Tuesday, August 21, 2012

A Summer School Teacher Looks Back at "Summer School"


In case you missed it: twenty-five years ago, in the summer of 1987, the vastly underrated Mark Harmon comedy Summer School made its theatrical debut.
For those of you who have (inexplicably) never seen it, the film recounts the wacky misadventure of Freddy Shoop (Harmon), an uninspired teacher with a crop of equally uninspired summer school students.  Shoop's been given an ultimatum:  get these slouches to pass English… or lose his job.  Along the way, Shoop also has to foil an Evil Vice-Principal (a requirement for 80s movies) and win the heart of the teacher next door, the prim, by-the-book Robin Bishop (played by Kirstie Alley). 

Watching it again a quarter-century later, I have to say the film is quite remarkable—and not just because it allows one to chart how far its leads have come: Mark Harmon, after all, has evolved from playing goofy, Hawaiian-shirt-wearing playboys like Shoop to raking in $500,000 per episode as the super-serious Special Agent Gibbs on the top-rated NCIS;  and Kirstie Alley is… well, she’s slated to repriese her role as "Self-Parodying Hasbeen" on the upcoming Dancing with the Stars: All-Stars.
No, what really makes this movie stand out is how sweet it is.  Not only does film have a lot more heart than it ought to, given its premise, it’s also nowhere near as raunchy as other flicks that came out in the Porky’s-fueled 80s. (Clearly, though, the film’s marketing folks don’t want you to know that: the DVD cover shows Mark Harmon, margarita in hand, poking out from behind a sign that says “Bikini Xing.”) 

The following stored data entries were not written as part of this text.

-- ==== Sys2Proof/Laws/Step.lean ====
section
/-! SUPPORT. The operations around an instruction, field by field, and what a step can do, said once. -/

namespace Sys2Proof.Machine

@[simp] theorem State.tickOn_a (s : State) : s.tickOn.a = s.a := rfl
@[simp] theorem State.tickOn_x (s : State) : s.tickOn.x = s.x := rfl
@[simp] theorem State.tickOn_y (s : State) : s.tickOn.y = s.y := rfl
@[simp] theorem State.tickOn_sp (s : State) : s.tickOn.sp = s.sp := rfl
@[simp] theorem State.tickOn_pc (s : State) : s.tickOn.pc = s.pc := rfl
@[simp] theorem State.tickOn_ps (s : State) : s.tickOn.ps = s.ps := rfl
@[simp] theorem State.tickOn_mem (s : State) : s.tickOn.mem = s.mem := rfl
@[simp] theorem State.tickOn_run (s : State) : s.tickOn.run = s.run := rfl
@[simp] theorem State.tickOn_xoutf (s : State) : s.tickOn.xoutf = s.xoutf := rfl
@[simp] theorem State.tickOn_window (s : State) : s.tickOn.window = s.window := rfl
@[simp] theorem State.tickOn_script (s : State) : s.tickOn.script = s.script := rfl
@[simp] theorem State.tickOn_cfg (s : State) : s.tickOn.cfg = s.cfg := rfl

@[simp] theorem State.tickOn_tick (s : State) : s.tickOn.tick = s.tick + 1 := rfl

@[simp] theorem State.dropInput_a (s : State) : s.dropInput.a = s.a := rfl
@[simp] theorem State.dropInput_x (s : State) : s.dropInput.x = s.x := rfl
@[simp] theorem State.dropInput_y (s : State) : s.dropInput.y = s.y := rfl
@[simp] theorem State.dropInput_sp (s : State) : s.dropInput.sp = s.sp := rfl
@[simp] theorem State.dropInput_pc (s : State) : s.dropInput.pc = s.pc := rfl
@[simp] theorem State.dropInput_ps (s : State) : s.dropInput.ps = s.ps := rfl
@[simp] theorem State.dropInput_mem (s : State) : s.dropInput.mem = s.mem := rfl
@[simp] theorem State.dropInput_run (s : State) : s.dropInput.run = s.run := rfl
@[simp] theorem State.dropInput_xoutf (s : State) : s.dropInput.xoutf = s.xoutf := rfl
@[simp] theorem State.dropInput_window (s : State) : s.dropInput.window = s.window := rfl
@[simp] theorem State.dropInput_tick (s : State) : s.dropInput.tick = s.tick := rfl
@[simp] theorem State.dropInput_cfg (s : State) : s.dropInput.cfg = s.cfg := rfl

@[simp] theorem State.dropInput_script (s : State) : s.dropInput.script = s.script.tail := rfl

@[simp] theorem State.deviceRequest_a (s : State) (k : Nat) : (s.deviceRequest k).a = s.a := by
  unfold State.deviceRequest; split <;> simp
@[simp] theorem State.deviceRequest_x (s : State) (k : Nat) : (s.deviceRequest k).x = s.x := by
  unfold State.deviceRequest; split <;> simp
@[simp] theorem State.deviceRequest_y (s : State) (k : Nat) : (s.deviceRequest k).y = s.y := by
  unfold State.deviceRequest; split <;> simp
@[simp] theorem State.deviceRequest_sp (s : State) (k : Nat) : (s.deviceRequest k).sp = s.sp := by
  unfold State.deviceRequest; split <;> simp
@[simp] theorem State.deviceRequest_pc (s : State) (k : Nat) : (s.deviceRequest k).pc = s.pc := by
  unfold State.deviceRequest; split <;> simp
@[simp] theorem State.deviceRequest_ps (s : State) (k : Nat) : (s.deviceRequest k).ps = s.ps := by
  unfold State.deviceRequest; split <;> simp
@[simp] theorem State.deviceRequest_run (s : State) (k : Nat) : (s.deviceRequest k).run = s.run := by
  unfold State.deviceRequest; split <;> simp
@[simp] theorem State.deviceRequest_xoutf (s : State) (k : Nat) : (s.deviceRequest k).xoutf = s.xoutf := by
  unfold State.deviceRequest; split <;> simp
@[simp] theorem State.deviceRequest_tick (s : State) (k : Nat) : (s.deviceRequest k).tick = s.tick := by
  unfold State.deviceRequest; split <;> simp
@[simp] theorem State.deviceRequest_script (s : State) (k : Nat) : (s.deviceRequest k).script = s.script := by
  unfold State.deviceRequest; split <;> simp
@[simp] theorem State.deviceRequest_cfg (s : State) (k : Nat) : (s.deviceRequest k).cfg = s.cfg := by
  unfold State.deviceRequest; split <;> simp

@[simp] theorem State.applyInput_a (s : State) (e : EnvInput) : (s.applyInput e).a = s.a := by
  unfold State.applyInput
  generalize e.requests = l
  induction l generalizing s with
  | nil => rfl
  | cons k l ih => simp [ih]

@[simp] theorem State.applyInput_x (s : State) (e : EnvInput) : (s.applyInput e).x = s.x := by
  unfold State.applyInput
  generalize e.requests = l
  induction l generalizing s with
  | nil => rfl
  | cons k l ih => simp [ih]

@[simp] theorem State.applyInput_y (s : State) (e : EnvInput) : (s.applyInput e).y = s.y := by
  unfold State.applyInput
  generalize e.requests = l
  induction l generalizing s with
  | nil => rfl
  | cons k l ih => simp [ih]

@[simp] theorem State.applyInput_sp (s : State) (e : EnvInput) : (s.applyInput e).sp = s.sp := by
  unfold State.applyInput
  generalize e.requests = l
  induction l generalizing s with
  | nil => rfl
  | cons k l ih => simp [ih]

@[simp] theorem State.applyInput_pc (s : State) (e : EnvInput) : (s.applyInput e).pc = s.pc := by
  unfold State.applyInput
  generalize e.requests = l
  induction l generalizing s with
  | nil => rfl
  | cons k l ih => simp [ih]

@[simp] theorem State.applyInput_ps (s : State) (e : EnvInput) : (s.applyInput e).ps = s.ps := by
  unfold State.applyInput
  generalize e.requests = l
  induction l generalizing s with
  | nil => rfl
  | cons k l ih => simp [ih]

@[simp] theorem State.applyInput_run (s : State) (e : EnvInput) : (s.applyInput e).run = s.run := by
  unfold State.applyInput
  generalize e.requests = l
  induction l generalizing s with
  | nil => rfl
  | cons k l ih => simp [ih]

@[simp] theorem State.applyInput_xoutf (s : State) (e : EnvInput) : (s.applyInput e).xoutf = s.xoutf := by
  unfold State.applyInput
  generalize e.requests = l
  induction l generalizing s with
  | nil => rfl
  | cons k l ih => simp [ih]

@[simp] theorem State.applyInput_tick (s : State) (e : EnvInput) : (s.applyInput e).tick = s.tick := by
  unfold State.applyInput
  generalize e.requests = l
  induction l generalizing s with
  | nil => rfl
  | cons k l ih => simp [ih]

@[simp] theorem State.applyInput_script (s : State) (e : EnvInput) : (s.applyInput e).script = s.script := by
  unfold State.applyInput
  generalize e.requests = l
  induction l generalizing s with
  | nil => rfl
  | cons k l ih => simp [ih]

@[simp] theorem State.applyInput_cfg (s : State) (e : EnvInput) : (s.applyInput e).cfg = s.cfg := by
  unfold State.applyInput
  generalize e.requests = l
  induction l generalizing s with
  | nil => rfl
  | cons k l ih => simp [ih]

theorem State.applyInput_none (s : State) (e : EnvInput) (h : e.requests = []) : s.applyInput e = s := by
  simp [State.applyInput, h]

Granted, the film doesn’t get everything right.  As someone who has taught in the summer school trenches for twelve years, I have a few quibbles with the movie’s depiction of the venerable post-vernal (or pre-autumnal) educational institution.  For example...

* Mr. Shoop is basically blackmailed into teaching summer school by aforementioned Evil Vice-President, after the real teacher wins the lottery and bails.  In real life, teachers choose to teach summer school; believe it or not, we even get paid to do it.  
* Shoop is a physical education teacher but he’s forced to teach English—a switcheroo that tends not to happen in the real world, due to this pesky thing called Teacher Certification. 

* Finally, Mr. Shoop’s job is dependent on whether or not his students pass a test at the end of the summer.  Now, come on: judging a teacher on how well the students do on an exam?  That would never, ever happen in real life.  (Uh… hmmmmm…)

Moreover, as a teacher myself, I’m a little uneasy about how close Shoop gets with the kids.  A majorplot point has Shoop agreeing to give the students incentives to get them to study for the final exam.  Good idea… except one of the “incentives” involves allowing the kids to throw a party at his house.  Not cool, Shoop. 

Even less cool:  he lets a fetching female student named Pam move in with him.   Nothing happens between them, of course, but still… that's some fire with which single male teachers should be playing.  (Bonus points if you recognized a young Courtney Thorne-Smith playing the part of Pam.)

All those quibbles notwithstanding, the film does an admirable job portraying its teens in a genuinely positive light.  No, the students are not the most studious lot. And no one will ever accuse them of being role models: one moonlights as a male stripper, while two others almost get arrested for underage drinking. (Luckily, Mr. Shoop intervenes… and then gets arrested himself!)

Still, the teenagers in Summer School do have some redeeming qualities.  When Evil Vice-President tries to replace Shoop, they drive out the new teacher by re-enacting scenes from the Texas Chainsaw Massacre.  And when they realize Shoop’s job depends on their grades, they try their darnedest to step it up.  In short, they care about poor Mr. Shoop.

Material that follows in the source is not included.